• DATA TO EXAMINE:
-- ==== Sys2Proof/Machine/ResetOps.lean ====
section
/-!
DEFINITION. Raising a reset, what each level clears and keeps, its stretch and its record (spec/03_start_and_reset.md, R41 to R51,
R542; Table 03-3).
-/
namespace Sys2Proof.Machine

/-! ### Levels (R41, R42) -/

/-- Table 03-2: the shallowest and the deepest level of each source, deepest first. -/
def permitted : List (Nat × Nat) :=
  [(0, 0), (0, 1), (0, 1), (0, 2), (1, 3), (0, 2), (0, 1), (0, 2), (0, 3), (0, 2), (0, 2), (0, 1), (0, 3), (0, 0), (0, 2), (0, 3)]

/-- The fuse field of a source, at the nearest level that the source permits. -/
def State.fuseLevel (s : State) (src : Nat) : Nat :=
  let v := s.rawWord .rstFuseMap 0 / 4 ^ src % 4
  let r := permitted.getD src (0, 3)
  max r.1 (min v r.2)

/-! ### What a function loses when it is reset -/

/-- The read-only and sticky fields of a register go back to their reset values. -/
def State.resetStatus (s : State) (r : Reg) (i : Nat) : State :=
  r.fields.foldl (fun t f => if f.acc = .ro ∨ f.acc = .w1c then t.clear f i else t) s

/-- A head port: what was not acknowledged is declared lost, and bring-up has to start again (R209, R269). DEDUCED (log 77). -/
def State.resetPort (s : State) (p : Nat) : State :=
  let lines := ((s.port p).frames.filter (fun f => !f.acked && !f.ended && !f.lost)).map (fun f => f.line)
  let s := (lines.foldl (fun t n => t.loseLine p n) s).portDown p
  { s with ff := { s.ff with duty := Tab.erase p s.ff.duty } }

/-- An axis: safe outputs, no profile; AX_POS stays, and HOMED if it stood still (R395). -/
def State.resetAxis (s : State) (n : Nat) : State :=
  let x := s.axis n
  let homed := if x.v = 0 then s.get AxStat.homed n else 0
  let owned := s.get AxStat.owned n
  let owner := s.get AxStat.owner n
  let s := ((s.haltAxis n).safeAxis n).setAxis n { Axis.reset with negative := x.negative, stillAt := s.ft }
  ((((s.resetStatus .axStat n).put AxStat.homed n homed).put AxStat.owned n owned).put AxStat.owner n owner).put AxStat.drvFault n
    (if s.pins.axFltN.getD n true then 0 else 1)

def State.resetCam (s : State) (n : Nat) : State := (s.camLost n).safeCam n

def State.resetLamp (s : State) (n : Nat) : State :=
  let x := s.lamp n
  let owned := s.get LmpStat.owned n
  let e := s.get LmpStat.engine n
  let s := ((s.darkLamp n).resetStatus .lmpStat n).mapLamp n (fun _ => { Lamp.reset with engine := x.engine, activity := x.activity })
  (s.put LmpStat.owned n owned).put LmpStat.engine n e

/-- A loop slot stops, and its history is cleared (R329). -/
def State.resetSlot (s : State) (n : Nat) : State :=
  let x := s.slot n
  (s.setSlot n { Slot.reset with coef := x.coef, law3 := x.law3, held := x.held, prevOut := x.prevOut, prevSeq := x.prevSeq,
                                 outLq := x.outLq }).put LeStat.forced n 0

/-- An L3 reset clears its target: a class of RST_CMD and an instance. DEDUCED (log 72). -/
def State.resetTarget (s : State) (t : Nat × Nat) : State :=
  match t.1 with
  | 0 => s.resetPort t.2
  | 1 => s.resetAxis t.2
  | 2 => s.resetCam t.2
  | 3 => s.resetLamp t.2
  | 4 => s.resetSlot t.2
  | _ =>
    let s := { s with sps := s.sps.set t.2 false }
    if t.2 = 2 then s.calAbandon else s

/-- A slot starts again by Saddle from the present value of its sink, if it is enabled. -/
def State.restartSlot (s : State) (n : Nat) : State :=
  if s.flag LeCfg.en n then s.mapSlot n (fun x => { x with started := true, enabled := true, request := some (s.get LeCfg.mode n) })
  else s.mapSlot n (fun x => { x with started := true })

/-- The target restarts at the end of the stretch; a service processor reports its own restart (SP_RESTART).
DEDUCED (log 72). -/
def State.restartTarget (s : State) (t : Nat × Nat) : State :=
  match t.1 with
  | 0 => s.restartBringUp t.2
  | 1 => if s.flag AxCfg.en t.2 then s.axisOn t.2 else s
  | 3 => s.driveLamp t.2
  | 4 => s.restartSlot t.2
  | _ => s

/-! ### L2 -/

/-- The bar's engines: activities and PRINT stop, pattern engines stop. -/
def State.stopActivities (s : State) : State :=
  let s := { s with mot := { s.mot with acts := [], print := false },
                    light := { s.light with lamps := s.light.lamps.map (fun (l : Lamp) => { l with activity := none, engine := none }),
                                            engines := List.replicate 8 Pattern.reset, shifted := none } }
  let s := (List.range 8).foldl (fun t n => ((t.put AxStat.owned n 0).put AxStat.owner n 0).resetStatus .patStat n) s
  let s := (List.range 16).foldl (fun t n => (t.put LmpStat.owned n 0).put LmpStat.engine n 0) s
  (s.put MntStat.running 0 0).put MntStat.gate 0 0

/-- The staged fields that take effect at an L2 reset. DEDUCED (log 13). -/
def State.enforceL2 (s : State) : State :=
  [BrCfg.depth256, FfScreeSize.log2, FpeCtrl.res, EvtCtrl.log2, InsResSize.log2].foldl (fun t f => t.enforce f 0) s

/-- The slots that an L2 reset stops; those that track the web keep running, unless FT has failed (R329). -/
def State.pathSlots (s : State) (ftFail : Bool) : List Nat :=
  (s.loop.slots.map (fun e => e.1)).filter (fun n => ftFail || decide (n < 160) || decide (163 < n))

/-- FT has failed: the position engine starts anew at the first lock, behind HWM (R18, R218). -/
def State.resetFpe (s : State) : State :=
  let f := s.fpe
  { s with fpe := { FpeSt.reset with hwm := f.hwm, base := f.base, locked := f.locked, ftLost := true, decided := f.decided } }
    |>.resetStatus .fpeStat 0

/-- An L2 reset: every core function but the ring, the twin block, the memory controller and the event queue (Tables 03-1, 03-3).
DEDUCED (log 77). -/
def State.resetPath (s : State) (ftFail : Bool) : State :=
  let s := s.calAbandon
  let s := (s.ports.map (fun e => e.1)).foldl (fun t p => if t.hpState p = hpDown then t else t.resetPort p) s
  let s := (List.range 8).foldl (fun t n => t.resetAxis n) s
  let s := (List.range 4).foldl (fun t n => t.resetCam n) s
  let s := (List.range 16).foldl (fun t n => t.resetLamp n) s
  let s := (s.pathSlots ftFail).foldl (fun t n => t.resetSlot n) s
  let s := (List.range 4).foldl (fun t b => (t.setTrace b TraceBuf.reset).resetStatus .trcStat b) s
  let s := (s.stopActivities.ingestL2).codecL2
  let s := { s with
    scr := { s.scr with ring := [], written := 0, placed := none },
    ff := { s.ff with duty := [], wd := [] },
    fpe := { s.fpe with decisions := [], fallen := none, skipUntil := none, stretching := false, lagMax := 0, blankPage := none },
    ins := { s.ins with trailers := [], strips := [], unfired := [], health := [], clrDue := false, retry := false, capture := none },
    twin := { s.twin with wdDue := [], schedsDue := [], abortDue := none } }
  let s := if ftFail then s.resetFpe else s
  let s := s.aborts.foldl (fun t a => t.abortEnd a.1 a.2.1) s
  let role := s.pins.twRoleN
  let s := s.safeOutputs
  let s := { s with pins := { s.pins with twRoleN := role }, rst := { s.rst with pathDown := true } }
  s.enforceL2.setDevState 0

/-! ### L0 and L1 -/

/-- AON retention (Table 03-3). -/
def retained : List Reg := [.rstStatus, .rstFuseMap, .rstStart, .rstHist]

def keepRegs (l : List Reg) (t : Tab Nat) : Tab Nat := t.filter (fun e => l.any (fun r => r.ctorIdx == e.1 / 32 % 512))

/-- The page store survives an L1 reset while the MC clock stays qualified and its rail stays above its reset level, with DRAM in
service (R44). -/
def State.keepsStore (s : State) : Bool :=
  s.rst.qualified.getD 1 false && !s.rst.low.contains 3 && decide (2 ≤ s.get McStat.state 0)

/-- Levels of the input pins, which no reset changes. -/
def Pins.afterReset (p : Pins) : Pins :=
  { Pins.reset with fenceInN := p.fenceInN, safeInN := p.safeInN, axFltN := p.axFltN, limP := p.limP, limN := p.limN, home := p.home }

/-- The main die after an L0 reset: AON retention, the fuses, the flash devices and the island stay. -/
def State.cold (s : State) : State :=
  { State.reset with
    now := s.now, freeCtr := s.freeCtr, sent := s.sent, pending := s.pending, met := s.met,
    pins := s.pins.afterReset,
    regs := keepRegs retained s.regs ++ [],
    img := { ImageSt.reset with flash := s.img.flash, bootDev := s.img.bootDev, keyHash := s.img.keyHash },
    ev := { EventSt.reset with tail := s.ev.tail },
    rst := { ResetSt.reset with active := s.rst.active, seq := s.rst.seq, endAt := s.rst.endAt, low := s.rst.low, sources := [] } }
  |> fun (t : State) => ((t.put CfgStatus.fuseLock 0 (s.get CfgStatus.fuseLock 0)).put CfgStatus.sigReq 0 (s.get CfgStatus.sigReq 0)).put
      RstStatus.state 0 0

/-- What an L1 reset keeps beside: the option block, the monitor trackers, the device markings, and the page store if it survives. -/
def State.warm (s : State) : State :=
  let t := s.cold
  let t := { t with img := { t.img with ob := s.img.ob },
                    regs := Tab.merge t.regs (keepRegs [.monRail, .mcSpare] s.regs),
                    rst := { t.rst with warnAt := s.rst.warnAt } }
  let t := t.put McStat.degraded 0 (s.get McStat.degraded 0)
  if s.keepsStore then
    let u := s.ingestL2
    { t with
      pages := u.pages, dram := s.dram, lastPlan := s.lastPlan,
      regs := Tab.merge t.regs (keepRegs [.pgNextLo, .pgNextHi, .pgDoneLo, .pgDoneHi] s.regs),
      ingest := { u.ingest with up := false, limit := 0, sentLimit := 0, buffer := [], oweCredit := 0 },
      pins := { t.pins with ddrResetN := true },
      rst := { t.rst with psKept := true } }
  else t

/-! ### Raising a source (R46, R47, R50, R51, R57) -/

/-- A word of RST_HIST enters at the top (Table of RST_HIST). -/
def State.pushHist (s : State) (cause level stage : Nat) (timeout : Bool) : State :=
  let fs := [RstHist.cause, RstHist.level, RstHist.stage, RstHist.timeout, RstHist.seq]
  let s := (List.range 15).reverse.foldl (fun t n => fs.foldl (fun u f => u.put f (n + 1) (u.get f n)) t) s
  let s := (((s.put RstHist.cause 0 cause).put RstHist.level 0 level).put RstHist.stage 0 stage).put RstHist.timeout 0 (if timeout then 1 else 0)
  let s := s.put RstHist.seq 0 s.rst.seq
  { s with rst := { s.rst with seq := (s.rst.seq + 1) % 512 } }

def sourceMask (l : List Nat) : Nat := l.eraseDups.foldl (fun m n => m + 2 ^ n) 0

/-- The step in progress, as RST_HIST shows it: 0 in RUN and PARK, 15 in Foothill. DEDUCED (log 15). -/
def State.stageNow (s : State) : Nat := if s.get RstStatus.state 0 = 3 then 15 else s.rst.stage

/-- The reset of a level is carried out and its stretch runs. `srcs` are its sources so far. -/
def State.applyReset (s : State) (lvl : Nat) (srcs : List Nat) (targets : List (Nat × Nat)) (timeout : Bool) : State :=
  let was := s.rst
  let stage := if was.stretch then was.stageAt else s.stageNow
  let s :=
    if was.stretch ∧ was.level ≤ lvl ∧ lvl < 3 then s
    else match lvl with
      | 0 => s.cold
      | 1 => s.warm
      | 2 => if s.get RstStatus.state 0 = 3 then s else s.resetPath (srcs.contains 10)
      | _ => targets.foldl (fun t x => if t.operating then t.resetTarget x else t) s
  { s with
    pins := { s.pins with resetN := false },
    twin := { s.twin with faultHold := none },
    rst := { s.rst with
      stretch := true, sources := (was.sources ++ srcs).eraseDups, stageAt := stage, timeout := was.timeout || timeout,
      level := if was.stretch then min was.level lvl else lvl,
      targets := if was.stretch then was.targets ++ targets else targets } }

/-- The reset touches the print path of a device (R46). -/
def printTargets (lvl : Nat) (targets : List (Nat × Nat)) : Bool := lvl == 2 || (lvl == 3 && targets.any (fun t => t.1 == 0))

/-- A start that ends in a reset counts as failed, but for sources 0, 3 and 13 (R57). DEDUCED (log 17). -/
def State.failStart (s : State) (src : Nat) : State :=
  if s.rst.starting ∧ src ≠ 0 ∧ src ≠ 3 ∧ src ≠ 13 then
    { s.put RstStart.failcnt 0 (min 3 (s.get RstStart.failcnt 0 + 1)) with rst := { s.rst with starting := false } }
  else { s with rst := { s.rst with starting := false } }

/-- A source becomes active with the level it has been given. DEDUCED (log 16). -/
def State.raiseAt (s : State) (src lvl : Nat) (targets : List (Nat × Nat)) (timeout : Bool) : State :=
  let st := s.get RstStatus.state 0
  if s.rst.stretch then
    let lvl' := min lvl s.rst.level
    s.applyReset (if lvl' < s.rst.level ∨ lvl = 3 then lvl else s.rst.level) [src] targets timeout
  else if st = 0 ∧ lvl = 3 then s.pushHist (2 ^ src) 3 s.stageNow timeout
  else
    let s := if lvl < 3 then s.failStart src else s
    let lvl := if st = 0 then min lvl s.rst.level else lvl
    if s.role = roleActive ∧ printTargets lvl targets = true then
      match s.twin.faultHold with
      | some (q, l, ts) => { s with
          twin := { s.twin with faultHold := some (q, min l lvl, ts ++ targets) },
          rst := { s.rst with sources := (s.rst.sources ++ [src]).eraseDups } }
      | none =>
        let s := s.sendCol 2 [lvl, src]
        { s with twin := { s.twin with faultHold := some (src, lvl, targets) }, rst := { s.rst with sources := [src] } }
    else
      match s.twin.faultHold with
      | some (_, l, ts) => s.applyReset (min l lvl) [src] (ts ++ targets) timeout
      | none => ({ s with rst := { s.rst with sources := [], timeout := false } }).applyReset lvl [src] targets timeout

/-- A source with the level that its fuse names. -/
def State.raiseSource (s : State) (src : Nat) (targets : List (Nat × Nat)) : State := s.raiseAt src (s.fuseLevel src) targets false

/-- Sources 8 and 12: the command names the level, the fuse caps it (R42). -/
def State.raiseCapped (s : State) (src asked : Nat) (targets : List (Nat × Nat)) : State :=
  s.raiseAt src (max asked (s.fuseLevel src)) targets false

/-- START_TIMEOUT and MC_TRAIN_FAIL: L0 where the fuse field of source 12 is L0, L1 otherwise. -/
def State.raiseStart (s : State) (timeout : Bool) : State :=
  s.raiseAt 12 (if s.fuseLevel 12 = 0 then 0 else 1) [] timeout

/-- A source stays active until it is released. -/
def State.hold (s : State) (src : Nat) : State :=
  { s with rst := { s.rst with active := if s.rst.active.contains src then s.rst.active else src :: s.rst.active } }

def State.releaseSource (s : State) (src : Nat) : State :=
  { s with rst := { s.rst with active := s.rst.active.filter (fun n => n != src) } }

/-- FAULT has been answered by the fence, or 20 microseconds have passed: the reset held back is carried out (R444).
DEDUCED (log 16). -/
def State.faultDue (s : State) : State :=
  match s.twin.faultHold with
  | some (q, l, ts) => s.applyReset l [q] ts false
  | none => s

end Sys2Proof.Machine
end

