-- ==== Sys2Proof/Machine/Dispatch.lean ====
section
/-!
DEFINITION. What each command does: one arm per constructor, each one call of its meaning.
-/
namespace Sys2Proof.Machine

• WORK INSTRUCTION: Looking at the entries above, can you reproduce exactly the lines from the one that holds "else if st = 0" through the one that holds "if s.role = roleActive", and only those?

• SOLUTION TO THIS EXERCISE:
  else if st = 0 ∧ lvl = 3 then s.pushHist (2 ^ src) 3 s.stageNow timeout
  else
    let s := if lvl < 3 then s.failStart src else s
    let lvl := if st = 0 then min lvl s.rst.level else lvl
    if s.role = roleActive ∧ printTargets lvl targets = true then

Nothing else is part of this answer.